RECORDS SHOWN
<<<<

-- ==== Sys2Proof/Tests/Slice0.lean ====
section
/-! SUPPORT. Tests: expected values are the spec's own (95_test_vectors, and the examples of the rules named), and witnesses
that the hypotheses of each obligation can be met. -/

namespace Sys2Proof.Tests
open Sys2Proof.Machine

/-- The standard frame V2 of 95_test_vectors. -/
def v2 : Frame :=
  #v[0x34, 0x12, 0x10, 0x43, 0x44, 0x20, 0x20, 0x20, 0x20, 0x20, 0x20, 0x20, 0x20, 0x01, 0x04, 0x00, 0x2D, 0x1E, 0x00,
     0xE7]

/-- The example of 42 R166: V2 with the count byte 15. -/
def v2Count : Frame := v2.set 2 0x0F

/-- The example of 42 R167: V2 with a wrong checksum byte. -/
def v2Sum : Frame := v2.set 19 0xE6

/-- An idle block that has accepted V2, with `acc = 0xF4`. -/
def idle : Block where
  acc := 0xF4
  buf := v2
  cnt := 0
  busy := false
  res := 1
  errActual := 0
  errExpected := 0
  lat := v2
  latValid := true

/-- A block that has received all but the last byte of a frame, no frame accepted yet. -/
def receiving (f : Frame) : Block :=
  { idle with
    buf := Vector.mk (0 :: f.toList.take 19).toArray (by simp), cnt := 19, busy := true, res := 0, latValid := false }

/-- A block that has recorded an error. -/
def failed (code : BitVec 3) (actual expected : Byte) : Block :=
  { idle with res := code, errActual := actual, errExpected := expected }

/-- The machine around a block. -/
def around (b : Block) : State := { State.reset with block := b }

/-- The block and the outputs after an operation, if it answers a next state. -/
def after (i : Instr) (b : Block) : Option (Block × Output) :=
  match exec i (around b) with
  | .next t => some (t.block, t.out)
  | .fault _ => none
  | .refused _ => none

/-- The outputs of a step that presents a command frame. -/
def emits (a b c d : Byte) : Output := { cmdOut := some #v[a, b, c, d], done := false, trace := none }

/-- The outputs of the step in which a decode finishes. -/
def finishes : Output := { cmdOut := none, done := true, trace := none }

/-! ### Well-formedness -/

theorem test_wf_frame : (Request.frame 0x81735347).wellFormed = true := by decide
theorem test_wf_first_header_byte : (Request.frame 0x80735347).wellFormed = false := by decide
theorem test_wf_second_header_byte : (Request.frame 0x81725347).wellFormed = false := by decide
theorem test_wf_checksum : (Request.frame 0x81735348).wellFormed = false := by decide
theorem test_wf_general_frame : (Instr.cmdFrame 0x00 0x00).wellFormed = false := by decide
theorem test_wf_general_frame_good : (Instr.cmdFrame 0x00 0xF4).wellFormed = true := by decide
theorem test_bad_header_decodes_to_nothing : decode (.frame 0x80735347) = .error .notACommandFrame := by decide
theorem test_bad_width_decodes_to_nothing : decodeTableWord 24 0x817353 = none := by decide

/-! ### Decoding: one word for each constructor, from 30 R83, R84 and the opcode table's encodings -/

theorem test_decode_pwrOn : decodeTableWord 32 0b10000001011100110000000111110101 = some .pwrOn := by decide
theorem test_decode_pwrOff : decodeTableWord 32 0b10000001011100110000001011110110 = some .pwrOff := by decide
theorem test_decode_z2PwrTgl : decodeTableWord 32 0b10000001011100110011111100110011 = some .z2PwrTgl := by decide
theorem test_decode_volUp : decodeTableWord 32 0b10000001011100110000111100000011 = some .volUp := by decide
theorem test_decode_volDn : decodeTableWord 32 0b10000001011100110001000000000100 = some .volDn := by decide
theorem test_decode_z2VolUp : decodeTableWord 32 0b10000001011100110100000100110101 = some .z2VolUp := by decide
theorem test_decode_z2VolDn : decodeTableWord 32 0b10000001011100110100001000110110 = some .z2VolDn := by decide
theorem test_decode_muteTgl : decodeTableWord 32 0b10000001011100110001000100000101 = some .muteTgl := by decide
theorem test_decode_z2MuteTgl : decodeTableWord 32 0b10000001011100110100001100110111 = some .z2MuteTgl := by decide
theorem test_decode_toneDirectTgl : decodeTableWord 32 0b10000001011100110001010100001001 = some .toneDirectTgl := by decide
theorem test_decode_statusReq : decodeTableWord 32 0b10000001011100110101001101000111 = some .statusReq := by decide
theorem test_decode_selFm : decodeTableWord 32 0b10000001011100110000001111110111 = some .selFm := by decide
theorem test_decode_selTuner : decodeTableWord 32 0b10000001011100110000010111111001 = some .selTuner := by decide
theorem test_decode_selTunerAm : decodeTableWord 32 0b10000001011100110000011011111010 = some .selTunerAm := by decide
theorem test_decode_selCd : decodeTableWord 32 0b10000001011100110000011111111011 = some .selCd := by decide
theorem test_decode_selAux : decodeTableWord 32 0b10000001011100110000100011111100 = some .selAux := by decide
theorem test_decode_selPhono : decodeTableWord 32 0b10000001011100110000100111111101 = some .selPhono := by decide
theorem test_decode_selDvd : decodeTableWord 32 0b10000001011100110000101011111110 = some .selDvd := by decide
theorem test_decode_selTape : decodeTableWord 32 0b10000001011100110000101111111111 = some .selTape := by decide
theorem test_decode_z2SelFm : decodeTableWord 32 0b10000001011100110100000100110101 = some .z2VolUp
    ∧ decodeAll (.frame 0b10000001011100110100000100110101) = [.z2VolUp, .z2SelFm, .cmdFrame 0x41 0x35] := by decide
theorem test_decode_z2SelTuner : decodeTableWord 32 0b10000001011100110100001100110111 = some .z2MuteTgl
    ∧ decodeAll (.frame 0b10000001011100110100001100110111) = [.z2MuteTgl, .z2SelTuner, .cmdFrame 0x43 0x37] := by decide
theorem test_decode_z2SelTunerAm : decodeTableWord 32 0b10000001011100110100010000111000 = some .z2SelTunerAm := by decide
theorem test_decode_z2SelCd : decodeTableWord 32 0b10000001011100110100010100111001 = some .z2SelCd := by decide
theorem test_decode_z2SelAux : decodeTableWord 32 0b10000001011100110100011000111010 = some .z2SelAux := by decide
theorem test_decode_z2SelPhono : decodeTableWord 32 0b10000001011100110100011100111011 = some .z2SelPhono := by decide
theorem test_decode_z2SelDvd : decodeTableWord 32 0b10000001011100110100100000111100 = some .z2SelDvd := by decide
theorem test_decode_z2SelTape : decodeTableWord 32 0b10000001011100110100100100111101 = some .z2SelTape := by decide
theorem test_decode_cmdFrame : decodeTableWord 32 0b10000001011100110000110000000000 = some (.cmdFrame 0x0C 0x00) := by decide
theorem test_decode_nop : decodeTableWord 16 0b00010101011 = some .nop := by decide
theorem test_decode_csClr : decodeTableWord 16 0b00100000000 = some .csClr := by decide
theorem test_decode_csAdd : decodeTableWord 16 0b01001010011 = some (.csAdd 0x53) := by decide
theorem test_decode_cmdEnc : decodeTableWord 16 0b01101010011 = some (.cmdEnc 0x53) := by decide
theorem test_decode_fpStart : decodeTableWord 16 0b10000000000 = some .fpStart := by decide
theorem test_decode_fpByte : decodeTableWord 16 0b10111100111 = some (.fpByte 0xE7) := by decide
theorem test_decode_fpEnd : decodeTableWord 16 0b11000000000 = some .fpEnd := by decide
theorem test_decode_reserved7 : decodeTableWord 16 0b11110101011 = some .reserved7 := by decide
theorem test_decode_reset : decodeTableWord 8 0b1 = some .reset ∧ decode (.rst 0b10111100111) = .ok .reset := by decide

/-- No two rows of one format overlap but for the general command frame and the two collisions of 30 R83. -/
theorem test_operation_rows_disjoint :
    operationRows.Pairwise fun a b => a.mask &&& b.mask &&& (a.pattern ^^^ b.pattern) ≠ 0 := by decide
theorem test_command_rows_overlap_as_named :
    (commandRows.filter fun a =>
      (commandRows.filter fun b => a.mask &&& b.mask &&& (a.pattern ^^^ b.pattern) = 0).length > 2).map (·.pattern)
      = [0x81734135, 0x81734337, 0x81734135, 0x81734337, 0x81730000] := by decide

/-! ### One step of each instruction -/

theorem test_exec_pwrOn : after .pwrOn idle = some (idle, emits 0x81 0x73 0x01 0xF5) := by decide
theorem test_exec_pwrOff : after .pwrOff idle = some (idle, emits 0x81 0x73 0x02 0xF6) := by decide
theorem test_exec_z2PwrTgl : after .z2PwrTgl idle = some (idle, emits 0x81 0x73 0x3F 0x33) := by decide
theorem test_exec_volUp : after .volUp idle = some (idle, emits 0x81 0x73 0x0F 0x03) := by decide
theorem test_exec_volDn : after .volDn idle = some (idle, emits 0x81 0x73 0x10 0x04) := by decide
theorem test_exec_z2VolUp : after .z2VolUp idle = some (idle, emits 0x81 0x73 0x41 0x35) := by decide
theorem test_exec_z2VolDn : after .z2VolDn idle = some (idle, emits 0x81 0x73 0x42 0x36) := by decide
theorem test_exec_muteTgl : after .muteTgl idle = some (idle, emits 0x81 0x73 0x11 0x05) := by decide
theorem test_exec_z2MuteTgl : after .z2MuteTgl idle = some (idle, emits 0x81 0x73 0x43 0x37) := by decide
theorem test_exec_toneDirectTgl : after .toneDirectTgl idle = some (idle, emits 0x81 0x73 0x15 0x09) := by decide
theorem test_exec_statusReq : after .statusReq idle = some (idle, emits 0x81 0x73 0x53 0x47) := by decide
theorem test_exec_selFm : after .selFm idle = some (idle, emits 0x81 0x73 0x03 0xF7) := by decide
theorem test_exec_selTuner : after .selTuner idle = some (idle, emits 0x81 0x73 0x05 0xF9) := by decide
theorem test_exec_selTunerAm : after .selTunerAm idle = some (idle, emits 0x81 0x73 0x06 0xFA) := by decide
theorem test_exec_selCd : after .selCd idle = some (idle, emits 0x81 0x73 0x07 0xFB) := by decide
theorem test_exec_selAux : after .selAux idle = some (idle, emits 0x81 0x73 0x08 0xFC) := by decide
theorem test_exec_selPhono : after .selPhono idle = some (idle, emits 0x81 0x73 0x09 0xFD) := by decide
theorem test_exec_selDvd : after .selDvd idle = some (idle, emits 0x81 0x73 0x0A 0xFE) := by decide
theorem test_exec_selTape : after .selTape idle = some (idle, emits 0x81 0x73 0x0B 0xFF) := by decide
theorem test_exec_z2SelFm : after .z2SelFm idle = some (idle, emits 0x81 0x73 0x41 0x35) := by decide
theorem test_exec_z2SelTuner : after .z2SelTuner idle = some (idle, emits 0x81 0x73 0x43 0x37) := by decide
theorem test_exec_z2SelTunerAm : after .z2SelTunerAm idle = some (idle, emits 0x81 0x73 0x44 0x38) := by decide
theorem test_exec_z2SelCd : after .z2SelCd idle = some (idle, emits 0x81 0x73 0x45 0x39) := by decide
theorem test_exec_z2SelAux : after .z2SelAux idle = some (idle, emits 0x81 0x73 0x46 0x3A) := by decide
theorem test_exec_z2SelPhono : after .z2SelPhono idle = some (idle, emits 0x81 0x73 0x47 0x3B) := by decide
theorem test_exec_z2SelDvd : after .z2SelDvd idle = some (idle, emits 0x81 0x73 0x48 0x3C) := by decide
theorem test_exec_z2SelTape : after .z2SelTape idle = some (idle, emits 0x81 0x73 0x49 0x3D) := by decide
/-- 95 section 2.2, corner opcodes: the first wrap. -/
theorem test_exec_cmdFrame : after (.cmdFrame 0x0C 0x00) idle = some (idle, emits 0x81 0x73 0x0C 0x00) := by decide
theorem test_exec_cmdFrame_refused : exec (.cmdFrame 0x0C 0x01) (around idle) = .refused .badCommandChecksum := by rfl
/-- 40 R103: a frame being received is not disturbed. -/
theorem test_exec_nop : after .nop (receiving v2) = some (receiving v2, Output.quiet) := by decide
theorem test_exec_csClr : after .csClr (receiving v2) = some ({ receiving v2 with acc := 0 }, Output.quiet) := by decide
/-- 40 R105's example, and the carry it drops. -/
theorem test_exec_csAdd : after (.csAdd 0x53) idle = some ({ idle with acc := 0x47 }, Output.quiet) := by decide
theorem test_exec_csAdd_wraps :
    after (.csAdd 0xFF) { idle with acc := 0xFF } = some ({ idle with acc := 0xFE }, Output.quiet) := by decide
/-- 41 R120: corner cases. -/
theorem test_exec_cmdEnc : after (.cmdEnc 0xFF) idle = some (idle, emits 0x81 0x73 0xFF 0xF3) := by decide
theorem test_exec_cmdEnc_no_wrap : after (.cmdEnc 0x0B) idle = some (idle, emits 0x81 0x73 0x0B 0xFF) := by decide
/-- 42 R163's example. -/
theorem test_exec_fpStart :
    after .fpStart (failed 4 0xE6 0xE7) = some ({ idle with busy := true, res := 0 }, Output.quiet) := by decide
/-- 42 R168's and R167's examples. -/
theorem test_exec_fpByte_accepted : after (.fpByte 0xE7) (receiving v2) = some (idle, finishes) := by decide
theorem test_exec_fpByte_checksum :
    after (.fpByte 0xE6) (receiving v2)
      = some ({ failed 4 0xE6 0xE7 with buf := v2Sum, latValid := false }, finishes) := by decide
/-- 42 R169's example, and R170. -/
theorem test_exec_fpEnd :
    after .fpEnd { idle with cnt := 7, busy := true, res := 0 } = some ({ failed 2 7 20 with cnt := 7 }, finishes) := by
  decide
theorem test_exec_fpEnd_idle : after .fpEnd idle = some (idle, Output.quiet) := by decide
theorem test_exec_reserved7 : after .reserved7 idle = some (idle, Output.quiet) := by decide
theorem test_exec_reset :
    after .reset (receiving v2)
      = some ({ idle with buf := (receiving v2).buf, acc := 0, res := 0, latValid := false }, Output.quiet) := by decide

>>>>

WORK TASK
Retype every line up to and including the one that contains "errActual := 0", beginning at the first line of the records, with no edits.

EXPECTED ANSWER
-- ==== Sys2Proof/Tests/Slice0.lean ====
section
/-! SUPPORT. Tests: expected values are the spec's own (95_test_vectors, and the examples of the rules named), and witnesses
that the hypotheses of each obligation can be met. -/

namespace Sys2Proof.Tests
open Sys2Proof.Machine

/-- The standard frame V2 of 95_test_vectors. -/
def v2 : Frame :=
  #v[0x34, 0x12, 0x10, 0x43, 0x44, 0x20, 0x20, 0x20, 0x20, 0x20, 0x20, 0x20, 0x20, 0x01, 0x04, 0x00, 0x2D, 0x1E, 0x00,
     0xE7]

/-- The example of 42 R166: V2 with the count byte 15. -/
def v2Count : Frame := v2.set 2 0x0F

/-- The example of 42 R167: V2 with a wrong checksum byte. -/
def v2Sum : Frame := v2.set 19 0xE6

/-- An idle block that has accepted V2, with `acc = 0xF4`. -/
def idle : Block where
  acc := 0xF4
  buf := v2
  cnt := 0
  busy := false
  res := 1
  errActual := 0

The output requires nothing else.